As though they knew I wouldn't escape.
"Think…"
I whispered.
"Think!"
A door to the left.
I entered.
Stairs.
Downward.
The air grew colder.
Heavier.
An archive room.
But not paper.
Screens.
Displaying my memories.
Me.
Sarah.
The facility.
But from another angle.
I was watching.
Recording.
Writing.
"No…"
I stepped back.
"That's not me…"
"It is."
The voice.
Behind me.
I turned.
No one.
"You weren't forced."
"Stop!"
"You agreed."
"Stop!"
The screens froze.
One image remained.
Sarah.
Crying.
"Simon… stop."
And my voice replied:
"Too late."
I collapsed.
"Why…?"
Silence.
Then footsteps.
Very close.
Shadows surrounded me.
"The escape is over," they said.
"What do you want?!"
"To complete the phase."
"What phase?!"
"Full retrieval."
"And if I refuse?"
Silence.
"You won't."
"Why?"
"Because you're beginning to remember… the truth."

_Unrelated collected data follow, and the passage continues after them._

-- ==== Sys2Proof/Tests/Slice0.lean ====
section
/-! SUPPORT. The model's own tests, one step each. "V<n>" is a vector of 95_test_vectors.md, which derives it
from the rules; a test without one takes its result from the rule it names. The last part gives, for each
statement with hypotheses, concrete values that meet them all. -/

namespace Sys2Proof.Tests

open Sys2Proof.Machine

/-! ### Well-formedness refuses each ill-formed term (R6, R61 case 4) -/

theorem test_default_is_wellFormed : Config.default.WellFormed := by decide

theorem test_no_reader_is_refused : ¬ Config.WellFormed { Config.default with nReaders := 0, lines := [] } := by
  decide

theorem test_four_readers_are_refused :
    ¬ Config.WellFormed
      { Config.default with nReaders := 4, lines := [⟨4, 5⟩, ⟨6, 7⟩, ⟨8, 9⟩, ⟨10, 11⟩] } := by decide

theorem test_narrow_code_is_refused : ¬ Config.WellFormed { Config.default with codeW := 31 } := by decide

theorem test_narrow_count_is_refused : ¬ Config.WellFormed { Config.default with countW := 5 } := by decide

theorem test_missing_pins_are_refused :
    ¬ Config.WellFormed { Config.default with lines := [⟨4, 5⟩, ⟨6, 7⟩] } := by decide

theorem test_shared_pin_is_refused :
    ¬ Config.WellFormed { Config.default with lines := [⟨4, 5⟩, ⟨6, 7⟩, ⟨8, 5⟩] } := by decide

/-- The default with two readers, and with one. -/
def two : Config := { Config.default with nReaders := 2, lines := [⟨4, 5⟩, ⟨6, 7⟩] }
def one : Config := { Config.default with nReaders := 1, lines := [⟨4, 5⟩] }

theorem test_reader_at_the_limit_is_refused :
    Instr.wellFormed two (.init 2) = false ∧ Instr.wellFormed two (.init 1) = true := by decide

theorem test_reader_three_is_refused : Instr.wellFormed Config.default (.edge1 3 .high) = false := by decide

/-! ### Decoding: each word written out from the opcode map (R58) and the phase table (R60) -/

theorem test_decode_init : decodeTableWord 8 0b00010001 = some (.init 1) := by decide
theorem test_decode_edge0 : decodeTableWord 8 0b00100110 = some (.edge0 2 .high) := by decide
theorem test_decode_edge1 : decodeTableWord 8 0b00110001 = some (.edge1 1 .low) := by decide
theorem test_decode_rdcode : decodeTableWord 8 0b01000010 = some (.rdcode 2) := by decide
theorem test_decode_rdcnt : decodeTableWord 8 0b01010001 = some (.rdcnt 1) := by decide
theorem test_decode_seq : decodeTableWord 8 0b01100000 = some .seq := by decide
theorem test_decode_zHigh : decodeTableWord 8 0b000 = some .zHigh := by decide
theorem test_decode_zLow : decodeTableWord 8 0b001 = some .zLow := by decide
theorem test_decode_zRel : decodeTableWord 8 0b010 = some .zRel := by decide
theorem test_decode_oHigh : decodeTableWord 8 0b011 = some .oHigh := by decide
theorem test_decode_oLow : decodeTableWord 8 0b100 = some .oLow := by decide
theorem test_decode_oRel : decodeTableWord 8 0b101 = some .oRel := by decide
theorem test_decode_settle : decodeTableWord 8 0b110 = some .settle := by decide
theorem test_decode_clear : decodeTableWord 8 0b111 = some .clear := by decide

/-- V40 to V46: the reserved words, each with the case of R61 that reserves it. -/
theorem test_decode_rejects :
    [0x00, 0x70, 0xF0].all (fun w => decide (decodeStimulus w = .error .reservedOpcode)) = true ∧
    [0x18, 0x28, 0x2C, 0x68].all (fun w => decide (decodeStimulus w = .error .reservedBit)) = true ∧
    [0x14, 0x44, 0x61, 0x64].all (fun w => decide (decodeStimulus w = .error .fieldNotZero)) = true := by
  decide

/-- The order of R61: an opcode out of the map is case 1 whatever bit 3 says. -/
theorem test_decode_order : decodeStimulus 0x7F = .error .reservedOpcode := by decide

/-- R64: `FRAME 0, 1 0 0 1 1 0 1` is the words of V17a. -/
theorem test_frame_words :
    (Pseudo.frame 0 [true, false, false, true, true, false, true]).words =
      [0x30, 0x20, 0x20, 0x30, 0x30, 0x20, 0x30] := by decide

/-- R63, R64: text with a comment, and a pseudo-instruction. -/
theorem test_assemble :
    assembleLine "EDGE0 1, H   ; spurious".toList = some [.edge0 1 .high] ∧
    assembleLine "RD 0".toList = some [.rdcnt 0, .rdcode 0] ∧
    assembleLine "; comment only".toList = some [] ∧
    assembleLine "INIT 3".toList = none := by decide

/-! ### One step -/

/-- The state a step answers, if it answers one. -/
def nextOf : Host.Outcome State Fault Refusal → Option State
  | .next t => some t
  | .fault _ => none
  | .refused _ => none

/-- Power-on with these contents `code/cnt`, and with one stimulus word to come. -/
def holding (r0 r1 r2 : Nat × Nat) (w : StimulusWord) : State :=
  { State.powerOn Config.default #v[r0, r1, r2] with stimuli := [w] }

/-- The registers of reader `q` and the outcome, after a step. -/
def regsAfter (q : Slot) (s : State) : Option (Nat × Nat × StepOutcome) :=
  (nextOf (step s)).map fun t => ((t.reader q).code, (t.reader q).cnt, t.outcome)

/-- The sequencer registers and the outcome, after a step. -/
def sequencerAfter (s : State) : Option (Bool × ReaderIx × Phase × StepOutcome) :=
  (nextOf (step s)).map fun t => (t.busy, t.seqR, t.seqPhase, t.outcome)

/-- The lines of reader 0 and the sequencer's phase, after a step. -/
def linesAfter (s : State) : Option (Line × Line × Phase) :=
  (nextOf (step s)).map fun t => ((t.reader 0).zeroLine, (t.reader 0).oneLine, t.seqPhase)

/-- `s` with the sequencer at phase `p` of reader `r`. -/
def atPhase (r : ReaderIx) (p : Phase) (s : State) : State :=
  { s with busy := true, seqR := r, seqPhase := p }

/-- `s` with these lines of reader 0. -/
def withLines (z o : Line) (s : State) : State :=
  s.setReader 0 { s.reader 0 with zeroLine := z, oneLine := o }

/-- V10b. -/
theorem test_edge0_saturates :
    regsAfter 0 (holding (0xFFFFFFFF, 65535) (0, 0) (0, 0) 0x20) = some (0xFFFFFFFE, 65535, .ok) := by decide

/-- V24. -/
theorem test_edge0_during_init_is_a_fault :
    (nextOf (step (atPhase 0 2 (holding (5, 3) (0, 0) (0, 0) 0x24)))).map
      (fun t => (t.reader 0, t.outcome, t.faulted, t.refused)) =
    some (⟨5, 3, Line.powerOn, Line.powerOn⟩, .fault .initRace, true, false) := by decide

/-- V7: the top bit is lost. -/
theorem test_edge1_drops_the_top_bit :
    regsAfter 1 (holding (0, 0) (0x80000000, 32) (0, 0) 0x31) = some (1, 33, .ok) := by decide

/-- V9: the count reaches its maximum. -/
theorem test_edge1_reaches_the_limit :
    regsAfter 0 (holding (0x7FFFFFFF, 65534) (0, 0) (0, 0) 0x30) = some (0xFFFFFFFF, 65535, .ok) := by decide

/-- V20, step 0. -/
theorem test_init_starts : sequencerAfter (holding (7, 9) (0, 0) (0, 0) 0x10) = some (true, 0, 0, .ok) := by
  decide

/-- V22. -/
theorem test_init_while_busy :
    sequencerAfter (atPhase 0 2 (holding (0, 0) (0, 0) (0, 0) 0x11)) = some (true, 0, 2, .refuse .busy) := by
  decide

/-- V33. -/
theorem test_rdcode_returns_all_bits :
    (nextOf (step (holding (0, 0) (0xFFFFFFFE, 65535) (0, 0) 0x41))).map (·.returned) =
      some (some 0xFFFFFFFE) := by decide

/-- V34: reads are allowed during an `INIT`. -/
theorem test_rdcnt_while_busy :
    (nextOf (step (atPhase 1 3 (holding (0, 0) (6, 3) (0, 0) 0x51)))).map (fun t => (t.returned, t.seqPhase)) =
      some (some 3, 3) := by decide

/-- V23. -/
theorem test_seq_while_idle :
    sequencerAfter (holding (0, 0) (0, 0) (0, 0) 0x60) = some (false, 0, 0, .refuse .notBusy) := by decide

/-- V47, V49: reader 3. -/
theorem test_reader_three_is_bad :
    [0x13, 0x23, 0x43, 0x37].all (fun w =>
      decide (regsAfter 0 (holding (5, 3) (0, 0) (0, 0) w) = some (5, 3, .refuse .badReader))) = true := by
  decide

/-- V20, step 1. -/
theorem test_zHigh : linesAfter (atPhase 0 0 (holding (7, 9) (0, 0) (0, 0) 0x60)) =
    some (⟨.output, .high, false⟩, ⟨.input, .low, false⟩, 1) := by decide

/-- V20, step 2. -/
theorem test_zLow :
    linesAfter (atPhase 0 1 (withLines ⟨.output, .high, false⟩ Line.powerOn
      (holding (7, 9) (0, 0) (0, 0) 0x60))) =
    some (⟨.output, .low, false⟩, ⟨.input, .low, false⟩, 2) := by decide

/-- V20, step 3. -/
theorem test_zRel :
    linesAfter (atPhase 0 2 (withLines ⟨.output, .low, false⟩ Line.powerOn
      (holding (7, 9) (0, 0) (0, 0) 0x60))) =
    some (⟨.input, .low, true⟩, ⟨.input, .low, false⟩, 3) := by decide

/-- V21: the one-line with its pull-up on goes to output, pull-up off. -/
theorem test_oHigh :
    linesAfter (atPhase 0 3 (withLines ⟨.input, .low, true⟩ ⟨.input, .low, true⟩
      (holding (7, 9) (0, 0) (0, 0) 0x60))) =
    some (⟨.input, .low, true⟩, ⟨.output, .high, false⟩, 4) := by decide

/-- V20, step 5. -/
theorem test_oLow :
    linesAfter (atPhase 0 4 (withLines ⟨.input, .low, true⟩ ⟨.output, .high, false⟩
      (holding (7, 9) (0, 0) (0, 0) 0x60))) =
    some (⟨.input, .low, true⟩, ⟨.output, .low, false⟩, 5) := by decide

/-- V20, step 6. -/
theorem test_oRel :
    linesAfter (atPhase 0 5 (withLines ⟨.input, .low, true⟩ ⟨.output, .low, false⟩
      (holding (7, 9) (0, 0) (0, 0) 0x60))) =
    some (⟨.input, .low, true⟩, ⟨.input, .low, true⟩, 6) := by decide

/-- R88, with the default delay of R5. -/
theorem test_settle :
    (nextOf (step (atPhase 0 6 (holding (7, 9) (0, 0) (0, 0) 0x60)))).map
      (fun t => (t.delayReq, t.seqPhase, t.busy, (t.reader 0).cnt)) = some (some 10, 7, true, 9) := by decide

/-- V26. -/
theorem test_clear :
    (nextOf (step (atPhase 1 7 (holding (5, 3) (0x2AAAAAA, 26) (7, 9) 0x60)))).map
      (fun t => ((t.reader 1).code, (t.reader 1).cnt, t.busy, t.seqPhase, (t.reader 0).cnt, (t.reader 2).cnt)) =
    some (0, 0, false, 7, 3, 9) := by decide

/-- R70, V15: the sampler. -/
theorem test_sampler :
    (⟨.input, .low, true⟩ : Line).sample .high = .high ∧ (⟨.output, .low, false⟩ : Line).sample .high = .low ∧
    (⟨.output, .high, false⟩ : Line).sample .low = .high := by decide

/-- R13: the pins of the default configuration. -/
theorem test_lineOfPin :
    lineOfPin Config.default 4 = some (0, .zero) ∧ lineOfPin Config.default 9 = some (2, .one) ∧
    lineOfPin Config.default 3 = none := by decide

/-- R65. -/
theorem test_control_encodings :
    Dir.input.bit = 0 ∧ Dir.output.bit = 1 ∧ pullUpBit false = 0 ∧ pullUpBit true = 1 := by decide

/-- A stimulus row's word, placed after reset, is the next step's instruction. -/
theorem test_withFetchWord_stimulus :
    (nextOf (step (State.reset.withFetchWord 8 0x31))).map (fun t => ((t.reader 1).code, (t.reader 1).cnt)) =
      some (1, 1) := by decide

/-- A phase row's code, placed after reset, is the next step's micro-operation. -/
theorem test_withFetchWord_phase :
    (nextOf (step (State.reset.withFetchWord 8 0b011))).map (fun t => ((t.reader 0).oneLine, t.seqPhase)) =
      some (⟨.output, .high, false⟩, 4) := by decide

/-! ### Witnesses: values that meet the hypotheses of each statement -/

/-- Power-on holding `5/3`, `6/3`, `0/0`, with these words to come. -/
def start (ws : List StimulusWord) : State :=
  { State.powerOn Config.default #v[(5, 3), (6, 3), (0, 0)] with stimuli := ws }

/-- A run's state, where it reaches one. -/
def runOf (n : Nat) (s : State) : State := (nextOf (run n s)).getD s

/-- Reader 0 under initialization, at phase `n`. -/
def initAt (n : Nat) : State := runOf (n + 1) (start (0x10 :: List.replicate n 0x60))

theorem witness_EncodeOfDecodeIsTheCode :
    decode (.stimulus 0x26) = .ok (.edge0 2 .high) ∧ decode (.phase 7) = .ok .clear := by decide

theorem witness_AcceptedWordCounts :
    Config.default.nReaders = 3 ∧ two.nReaders = 2 ∧ one.nReaders = 1 ∧ two.WellFormed ∧ one.WellFormed := by
  decide

theorem witness_EdgeWordOperandsAndBitFour :
    decodeStimulus 0x26 = .ok (LineSel.zero.edge 2 .high) ∧
    decodeStimulus 0x33 = .ok (LineSel.one.edge 3 .low) := by decide

theorem witness_AssemblerReadsTheSyntaxTable :
    textOf (.edge1 2 .low) = some "EDGE1 2, L".toList ∧ textOf .seq = some "SEQ".toList ∧
    encode (.init 2) = .stimulus 0x12 ∧ (Instr.init 2).reader? ≠ some 3 := by decide

theorem witness_StepRunsTheDecodedInstruction :
    (start [0x30, 0x20]).cfg.WellFormed ∧ (start [0x30, 0x20]).stimuli = 0x30 :: [0x20] ∧
    decodeStimulus 0x30 = .ok (.edge1 0 .low) := by decide

theorem witness_StepWithoutStimulusChangesNothing :
    (start []).cfg.WellFormed ∧ (start []).stimuli = [] := by decide

theorem witness_IllFormedConfigurationIsRefused :
    State.reset.cfg.WellFormed ∧ ¬ Config.WellFormed { Config.default with codeW := 31 } := by decide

Pain surged through my head.
Memories flooded in.
Water.
Children.
Sarah.
The facility.
Me.
But this time—
I was smiling.
I opened my eyes.
The shadows were gone.
Silence returned.
But I wasn't alone.
The voice inside me spoke again.
"Welcome back."
I smiled.
Though I didn't feel it.
"Now…"
the voice echoed,
"Let's begin again."
Somewhere behind the veil… nothing watched me anymore.
Instead…
something waited.
Waiting for me to open the door
and let it in.
To be co...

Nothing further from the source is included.